The present invention relates generally to magnetic field sensing devices and specifically to magnetic field sensing devices capable of sensing magnetic fields along two mutually perpendicular axis. Such two axis or dual axis magnetic field sensors are required in many applications. Electronic compasses, magnetic field probes, and virtual reality are a few examples of applications where two axis magnetic field sensors are useful.
In the past, two axis magnetic field sensors were typically constructed using two single axis magnetic sensors. For simplicity, these will be referred to herein as an x-axis sensor and a y-axis sensor meaning that the two axes are perpendicular. The two single axis sensors could be housed in a single package enclosure and oriented so that their sensitive directions were perpendicular to each other. Alternatively, two single axis individually packaged die could be mounted on a circuit board with the sensitive axis of each die perpendicular to the other die. There are disadvantages to the use of two single axis die. One disadvantage of this approach is that it requires extra assembly effort either at the package level or at the board level. In addition, it is difficult to locate the two single axis die so that they are orthogonal to each other. The best control on the orthogonality of the two single axis parts in high volume manufacture may be on the order of ±2°, which induces the same level error on compass heading or about 0.06% error in a magnetic field measurement.
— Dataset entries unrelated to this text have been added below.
-- ==== Sys2Proof/Machine/Fair.lean ====
section
/-! DEFINITION. Executions without end, and the fairness of the transport adapter that every statement about progress rests on
(70_reset_and_hazards.md R287; 60_exceptions.md R236, R237, R239; notes/assumptions/25.md). It is a premise about the
environment, carried by name; no unit contains it. -/

namespace Sys2Proof.Machine

/-- An execution: the state at each moment, and the request served at that moment (none: nothing happens, R243). -/
structure Execution where
  state : Nat → State
  event : Nat → Option Request

/-- Each state comes from the one before by the request served between them, as a step serves it. -/
def Execution.valid (e : Execution) : Prop :=
  ∀ n, match e.event n with
    | none => e.state (n + 1) = e.state n
    | some r => attempt r (e.state n) = .next (e.state (n + 1))

/-- A `receive` of the Transport is outstanding at instance `u`: at the sender one follows every `Tx`, so one is open in WAIT
(R236), and at the receiver the adapter keeps one open in RUN (R237). -/
def receiveOutstanding (u : Side) (s : State) : Prop :=
  match u with
  | .sender => s.snd.state = .wait
  | .receiver => s.rcv.state = .run

/-- The fairness of R287: "every outstanding `receive` is eventually answered", by bytes, Timeout or Closed. One that the unit
no longer waits for (S.CANCEL, R.STOP, a reset) needs no answer. -/
def Execution.fair (e : Execution) (u : Side) : Prop :=
  ∀ n, receiveOutstanding u (e.state n) →
    ∃ m, n ≤ m ∧ ((∃ r, e.event m = some (.received u r)) ∨ ¬ receiveOutstanding u (e.state m))

/-- From moment `n` on no datagram is presented to the receiver. -/
def Execution.silentFrom (e : Execution) (n : Nat) : Prop :=
  ∀ m r, n ≤ m → e.event m = some r →
    (∀ d, present r ≠ .instr (.rFrame d)) ∧ (∀ c q p, present r ≠ .instr (.frame c q p))

end Sys2Proof.Machine
end

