/-! ## Unit RCV -/

/-- R192 to R195: `R.FRAME d` in RUN of a datagram that is malformed, or whose checksum is wrong, or whose number is not the
expected one: the last acknowledgment again, the idle count cleared, the class recorded, nothing delivered and no other
register changed. The class is the first in the order malformed, checksum, sequence. (That the class is recorded, in `classes`,
is the model's choice: notes/assumptions/9.md.) -/
def Obligations.RFrameRejectionsReacknowledge : Prop :=
  ∀ (s : State), s.rcv.state = .run →
    (∀ d : Bytes, decodeFrame s.rcv.cfg.maxPayload.toNat d = .malformed →
      exec (.rFrame d) s = .next { s with rcv := { s.rcv with idleCount := 0, classes := s.rcv.classes ++ [.malformed], out := s.rcv.out ++ [.ackTx s.rcv.lastAcked] } })
    ∧ (∀ (d p : Bytes) (q : Byte), decodeFrame s.rcv.cfg.maxPayload.toNat d = .parsed q p false →
      exec (.rFrame d) s = .next { s with rcv := { s.rcv with idleCount := 0, classes := s.rcv.classes ++ [.checksumMismatch], out := s.rcv.out ++ [.ackTx s.rcv.lastAcked] } })
    ∧ (∀ (d p : Bytes) (q : Byte), decodeFrame s.rcv.cfg.maxPayload.toNat d = .parsed q p true → q ≠ s.rcv.expected →
      exec (.rFrame d) s = .next { s with rcv := { s.rcv with idleCount := 0, classes := s.rcv.classes ++ [.sequenceMismatch], out := s.rcv.out ++ [.ackTx s.rcv.lastAcked] } })

/-- R196: `R.FRAME d` in RUN of the frame expected, with its checksum right: the payload is delivered, then its number
acknowledged, both sequence registers advance, the idle count is cleared, and nothing else changes. -/
def Obligations.RFrameAcceptsTheExpectedFrame : Prop :=
  ∀ (s : State) (c hi lo : Byte) (p : Bytes), s.rcv.state = .run →
    p.length ≤ s.rcv.cfg.maxPayload.toNat → hi.toNat = p.length / 256 → lo.toNat = p.length % 256 →
    c.toNat = (p.map BitVec.toNat).sum % 255 →
    exec (.rFrame (c :: s.rcv.expected :: hi :: lo :: p)) s = .next { s with rcv := { s.rcv with idleCount := 0, lastAcked := s.rcv.expected, expected := toByte ((s.rcv.expected.toNat + 1) % s.rcv.cfg.seqMod.toNat), out := s.rcv.out ++ [.sink p, .ackTx s.rcv.expected] } }

/-- R192: outside RUN `R.FRAME` is not enabled; in RUN it always has a step, which emits exactly one acknowledgment, as the last
event, and a delivery before it exactly when the frame is accepted; its encoding is `30 d`. -/
def Obligations.RFrameAnswersEveryDatagramOnce : Prop :=
  ∀ (s : State) (d : Bytes),
    (s.rcv.state ≠ .run → exec (.rFrame d) s = .fault .notEnabled)
    ∧ (s.rcv.state = .run → ∃ t, exec (.rFrame d) s = .next t ∧ t.rcv.state = .run ∧ t.rcv.err = s.rcv.err
        ∧ t.rcv.idleCount = 0 ∧ t.rcv.cfg = s.rcv.cfg ∧ t.snd = s.snd
        ∧ ((t.rcv.out = s.rcv.out ++ [.ackTx s.rcv.lastAcked] ∧ t.rcv.expected = s.rcv.expected
              ∧ t.rcv.lastAcked = s.rcv.lastAcked
              ∧ ¬ ∃ p, decodeFrame s.rcv.cfg.maxPayload.toNat d = .parsed s.rcv.expected p true)
          ∨ ∃ p, decodeFrame s.rcv.cfg.maxPayload.toNat d = .parsed s.rcv.expected p true
              ∧ t.rcv.out = s.rcv.out ++ [.sink p, .ackTx s.rcv.expected] ∧ t.rcv.lastAcked = s.rcv.expected))
    ∧ decode (.op .receiver) (0x30 :: d) = .instr (.rFrame d)

/-- R198: `R.TIMEOUT`. With IDLE_LIMIT = 0 nothing changes but the label ChannelTimeout; otherwise the idle count goes up by
one, and the run ends in DONE when it reaches the limit. Nothing is emitted. Outside RUN it is not enabled; encoding `31`. -/
def Obligations.RTimeoutCountsTowardsTheIdleLimit : Prop :=
  ∀ s : State,
    (s.rcv.state = .run → s.rcv.cfg.idleLimit = 0 →
      exec .rTimeout s = .next { s with rcv := { s.rcv with classes := s.rcv.classes ++ [.channelTimeout] } })
    ∧ (s.rcv.state = .run → 0 < s.rcv.cfg.idleLimit → s.rcv.idleCount + 1 ≠ s.rcv.cfg.idleLimit →
      exec .rTimeout s = .next { s with rcv := { s.rcv with classes := s.rcv.classes ++ [.channelTimeout], idleCount := s.rcv.idleCount + 1 } })
    ∧ (s.rcv.state = .run → 0 < s.rcv.cfg.idleLimit → s.rcv.idleCount + 1 = s.rcv.cfg.idleLimit →
      exec .rTimeout s = .next { s with rcv := { s.rcv with classes := s.rcv.classes ++ [.channelTimeout], idleCount := s.rcv.idleCount + 1, state := .done } })
    ∧ (s.rcv.state ≠ .run → exec .rTimeout s = .fault .notEnabled)
    ∧ decode (.op .receiver) [0x31] = .instr .rTimeout

/-- R199, R200: `R.CLOSED` in RUN enters FAILED with ChannelClosed, `R.STOP` enters DONE without an error; nothing is emitted
and nothing else changes. Outside RUN they are not enabled; encodings `32`, `33`. -/
def Obligations.RClosedFailsAndRStopEnds : Prop :=
  ∀ s : State,
    (s.rcv.state = .run →
      exec .rClosed s = .next { s with rcv := { s.rcv with state := .failed, err := .channelClosed } }
      ∧ exec .rStop s = .next { s with rcv := { s.rcv with state := .done } })
    ∧ (s.rcv.state ≠ .run → exec .rClosed s = .fault .notEnabled ∧ exec .rStop s = .fault .notEnabled)
    ∧ decode (.op .receiver) [0x32] = .instr .rClosed ∧ decode (.op .receiver) [0x33] = .instr .rStop
    ∧ ErrorCode.code .channelClosed = 6 ∧ RcvState.code .failed = 2 ∧ RcvState.code .done = 1

/-- R191, R193 to R200: the transitions of R.state, with all that each changes in the unit; no other is possible. An operation
of unit RCV has a step in RUN only. A frame with a right checksum and the expected number, and nothing else, is delivered and
moves the sequence registers; any other datagram is answered by the last acknowledgment; R.TIMEOUT counts towards the idle
limit and ends the run in DONE exactly when it reaches it; R.CLOSED enters FAILED and R.STOP enters DONE. -/
def Obligations.ReceiverTransitionTable : Prop :=
  ∀ (s t : State) (i : Instr), unitOf i = .rcv → exec i s = .next t →
    s.rcv.state = .run
    ∧ ((∃ d p, (i = .rFrame d ∨ ∃ c q b, i = .frame c q b ∧ d = assemble c q b)
          ∧ decodeFrame s.rcv.cfg.maxPayload.toNat d = .parsed s.rcv.expected p true
          ∧ t.rcv = { s.rcv with idleCount := 0, lastAcked := s.rcv.expected, expected := toByte ((s.rcv.expected.toNat + 1) % s.rcv.cfg.seqMod.toNat), out := s.rcv.out ++ [.sink p, .ackTx s.rcv.expected] })
      ∨ (∃ d e, (i = .rFrame d ∨ ∃ c q b, i = .frame c q b ∧ d = assemble c q b)
          ∧ (∀ p, decodeFrame s.rcv.cfg.maxPayload.toNat d ≠ .parsed s.rcv.expected p true)
          ∧ (e = .malformed ∨ e = .checksumMismatch ∨ e = .sequenceMismatch)
          ∧ t.rcv = { s.rcv with idleCount := 0, classes := s.rcv.classes ++ [e], out := s.rcv.out ++ [.ackTx s.rcv.lastAcked] })
      ∨ (i = .rTimeout ∧ s.rcv.cfg.idleLimit = 0
          ∧ t.rcv = { s.rcv with classes := s.rcv.classes ++ [.channelTimeout] })
      ∨ (i = .rTimeout ∧ 0 < s.rcv.cfg.idleLimit ∧ s.rcv.idleCount + 1 ≠ s.rcv.cfg.idleLimit
          ∧ t.rcv = { s.rcv with classes := s.rcv.classes ++ [.channelTimeout], idleCount := s.rcv.idleCount + 1 })
      ∨ (i = .rTimeout ∧ 0 < s.rcv.cfg.idleLimit ∧ s.rcv.idleCount + 1 = s.rcv.cfg.idleLimit
          ∧ t.rcv = { s.rcv with classes := s.rcv.classes ++ [.channelTimeout], idleCount := s.rcv.cfg.idleLimit, state := .done })
      ∨ (i = .rClosed ∧ t.rcv = { s.rcv with state := .failed, err := .channelClosed })
      ∨ (i = .rStop ∧ t.rcv = { s.rcv with state := .done }))

/-- R197: once a frame with number q has been accepted, no frame with that number is delivered again until SEQ_MOD - 1 further
frames have been accepted, whatever operations of any unit come between. -/
def Obligations.ExactlyOnceUntilTheNumbersWrap : Prop :=
  ∀ (s t v w : State) (is : List Instr) (d d' p p' : Bytes) (q : Byte),
    s.rcv.Inv → exec (.rFrame d) s = .next t →
    decodeFrame s.rcv.cfg.maxPayload.toNat d = .parsed q p true → q = s.rcv.expected →
    execAll is t = .next v → v.rcv.delivered.length < t.rcv.delivered.length + (s.rcv.cfg.seqMod.toNat - 1) →
    decodeFrame v.rcv.cfg.maxPayload.toNat d' = .parsed q p' true → exec (.rFrame d') v = .next w →
    w.rcv.delivered = v.rcv.delivered

/-- R201: `RUN` returns Ok exactly in DONE and Err(ChannelClosed) in FAILED, after a prefix of the inputs; and what is
delivered is only ever appended to the sink. -/
def Obligations.RunEndsInDoneOrFailed : Prop :=
  ∀ (s : State) (ins : List RcvInput), s.rcv.Inv → s.rcv.state = .run →
    (∀ t rest, runReceiver ins s = .ok t rest → t.rcv.state = .done ∧ t.rcv.err = .noError
      ∧ rest <:+ ins ∧ s.rcv.sink <+: t.rcv.sink ∧ t.snd = s.snd)
    ∧ (∀ e t rest, runReceiver ins s = .err e t rest → t.rcv.state = .failed ∧ e = .channelClosed
      ∧ rest <:+ ins ∧ s.rcv.sink <+: t.rcv.sink ∧ t.snd = s.snd)
    ∧ (∀ t, runReceiver ins s = .running t → t.rcv.state = .run ∧ s.rcv.sink <+: t.rcv.sink
      ∧ RcvInput.stop ∉ ins ∧ RcvInput.closed ∉ ins)
    ∧ (∀ f, runReceiver ins s ≠ .stopped f) ∧ (∀ r, runReceiver ins s ≠ .refused r)

/-! ## The wire formats -/

/-- R90, R237 (the model's reading of the table's row FRAME, notes/assumptions/5.md): a frame datagram that reaches the
running receiver is accepted if its payload fits, its checksum byte is right and its number expected, and otherwise answered
by the last acknowledgment with no delivery; outside RUN it is not taken. -/
def Obligations.FrameArrivalIsAcceptedOrReacknowledged : Prop :=
  ∀ (s : State) (c q : Byte) (p : Bytes), p.length < 65536 →
    (s.rcv.state = .run → p.length ≤ s.rcv.cfg.maxPayload.toNat → c.toNat = (p.map BitVec.toNat).sum % 255 →
      q = s.rcv.expected →
      exec (.frame c q p) s = .next { s with rcv := { s.rcv with idleCount := 0, lastAcked := q, expected := toByte ((s.rcv.expected.toNat + 1) % s.rcv.cfg.seqMod.toNat), out := s.rcv.out ++ [.sink p, .ackTx q] } })
    ∧ (s.rcv.state = .run →
      ¬ (p.length ≤ s.rcv.cfg.maxPayload.toNat ∧ c.toNat = (p.map BitVec.toNat).sum % 255 ∧ q = s.rcv.expected) →
      ∃ e, exec (.frame c q p) s = .next { s with rcv := { s.rcv with idleCount := 0, classes := s.rcv.classes ++ [e], out := s.rcv.out ++ [.ackTx s.rcv.lastAcked] } })
    ∧ (s.rcv.state ≠ .run → exec (.frame c q p) s = .fault .notEnabled)

/-- R94, R236 (the model's reading of the table's row ACK, notes/assumptions/5.md): a one-byte acknowledgment that reaches
the waiting sender confirms the pending frame if it is its number, and otherwise is a retry. -/
def Obligations.AckArrivalConfirmsOrRetries : Prop :=
  ∀ (s : State) (q : Byte),
    (s.snd.state = .wait → q = s.snd.nextSequence →
      exec (.ack q) s = .next { s with snd := { s.snd with retryCount := 0, nextSequence := toByte ((s.snd.nextSequence.toNat + 1) % s.snd.cfg.seqMod.toNat), pendValid := false, pendBuf := [], state := .idle, out := s.snd.out ++ [.confirmed] } })
    ∧ (∀ f : Bytes, s.snd.state = .wait → q ≠ s.snd.nextSequence → s.snd.retryCount + 1 ≤ s.snd.cfg.maxRetry →
      memRead s.snd.pendBuf 0 s.snd.pendLen = some f →
      exec (.ack q) s = .next { s with snd := { s.snd with retryCount := s.snd.retryCount + 1, out := s.snd.out ++ [.tx f] } })
    ∧ (s.snd.state = .wait → q ≠ s.snd.nextSequence → s.snd.cfg.maxRetry < s.snd.retryCount + 1 →
      exec (.ack q) s = .next { s with snd := { s.snd with retryCount := s.snd.retryCount + 1, state := .failed, err := .deliveryFailed } })
    ∧ (s.snd.state ≠ .wait → exec (.ack q) s = .fault .notEnabled)

/-- R99: every frame that a step transmits is one DEC accepts, with a number below SEQ_MOD, and every acknowledgment that a
step sends is a number below SEQ_MOD. -/
def Obligations.EmittedDatagramsAreValid : Prop :=
  ∀ s t : State, BlockInv s → step s = .next t →
    (∀ (f : Bytes) (new : List SndEvent), t.snd.out = s.snd.out ++ new → .tx f ∈ new →
      ∃ q p, decodeFrame t.snd.cfg.maxPayload.toNat f = .parsed q p true ∧ q.toNat < t.snd.cfg.seqMod.toNat)
    ∧ (∀ (b : Byte) (new : List RcvEvent), t.rcv.out = s.rcv.out ++ new → .ackTx b ∈ new →
      b.toNat < t.rcv.cfg.seqMod.toNat)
Earlier magnetoresistor-based magnetic field sensors utilized anisotropic magnetoresistance (AMR) wherein the resistance of a magnetoresistor varied as the cosine squared of the angle between the magnetization direction of the magnetoresistor and the direction of the current flow in the magnetoresistor. An example of a magnetic field sensor using AMR elements in a Wheatstone bridge circuit is described in U.S. Pat. No. 5,247,278, assigned to Honeywell.
More recently, a very different principle has been utilized in magnetic field sensors, wherein the resistance of multilayer film with at least two separated ferromagnetic layers varies as the cosine of the angle between the magnetizations of the two layers and is independent of current direction so long as the current is in the plane of the film. This resistance change caused by a magnetic field is named Giant Magnetoresistance (GMR) and is a much greater change than is found in AMR materials. GMR materials are more difficult to construct but offer much greater sensitivity to magnetic fields when compared to AMR materials. The classes of GMR materials that could be used in magnetic field sensors include multilayer film, spin-valve film or spin dependent tunneling film.
A multilayer GMR film includes a stack of alternated ferromagnetic layers and noble metal layers, such as Co/Cu/Co/Cu . . . or NiFeCo/Co/Cu/Co/NiFeCo/Co/Cu . . . When adjusting thickness of the Cu layer, the two magnetic layers adjacent to the Cu layer could have opposite magnetization directions through exchange coupling at zero applied magnetic field and the resistivity is high. Applying a magnetic field in the direction perpendicular to the magnetization directions, the magnetization of each of the ferromagnetic layers rotates toward the applied field direction, the relative angle between the magnetization in the adjacent layer becomes smaller, and the resistivity decreases.
A spin valve film typically includes two ferromagnetic layers, one space layer and one pinning layer. The pinning layer usually is an antiferromagnetic layer used to pin the magnetic moment of the immediate adjacent magnetic layer. The other ferromagnetic layer, separated by the space layer, is free to rotate its magnetic moment. When a magnetic field is applied, the magnetic moment of the free layer will rotate toward the field and the relative angle between the magnetization of the pinning layer and the magnetization of the free layer will change causing a resistance change.
A magnetic field sensor sensitive to very small applied magnetic fields can be constructed utilizing a spin dependent tunneling principle. A spin dependent tunneling magnetoresistor includes first and second ferromagnetic layers separated by a very thin non-magnetic insulating film. Current is conducted through the insulating layer based on a quantum electrodynamic effect or “tunneling” current. For a given thickness of the insulating layer, the amount of tunneling current is largely a function of the directions of magnetization in the ferromagnetic layers located on either side of the insulating layer. These directions of magnetization are varied by the magnetic field to be sensed and the resulting change in resistance is detected. Thus, a need exists for a GMR based two-axis magnetic field sensor that will provide significantly improved sensitivity to magnetic fields, may be readily fabricated on a single semiconductor die, and utilizes many known semiconductor processes.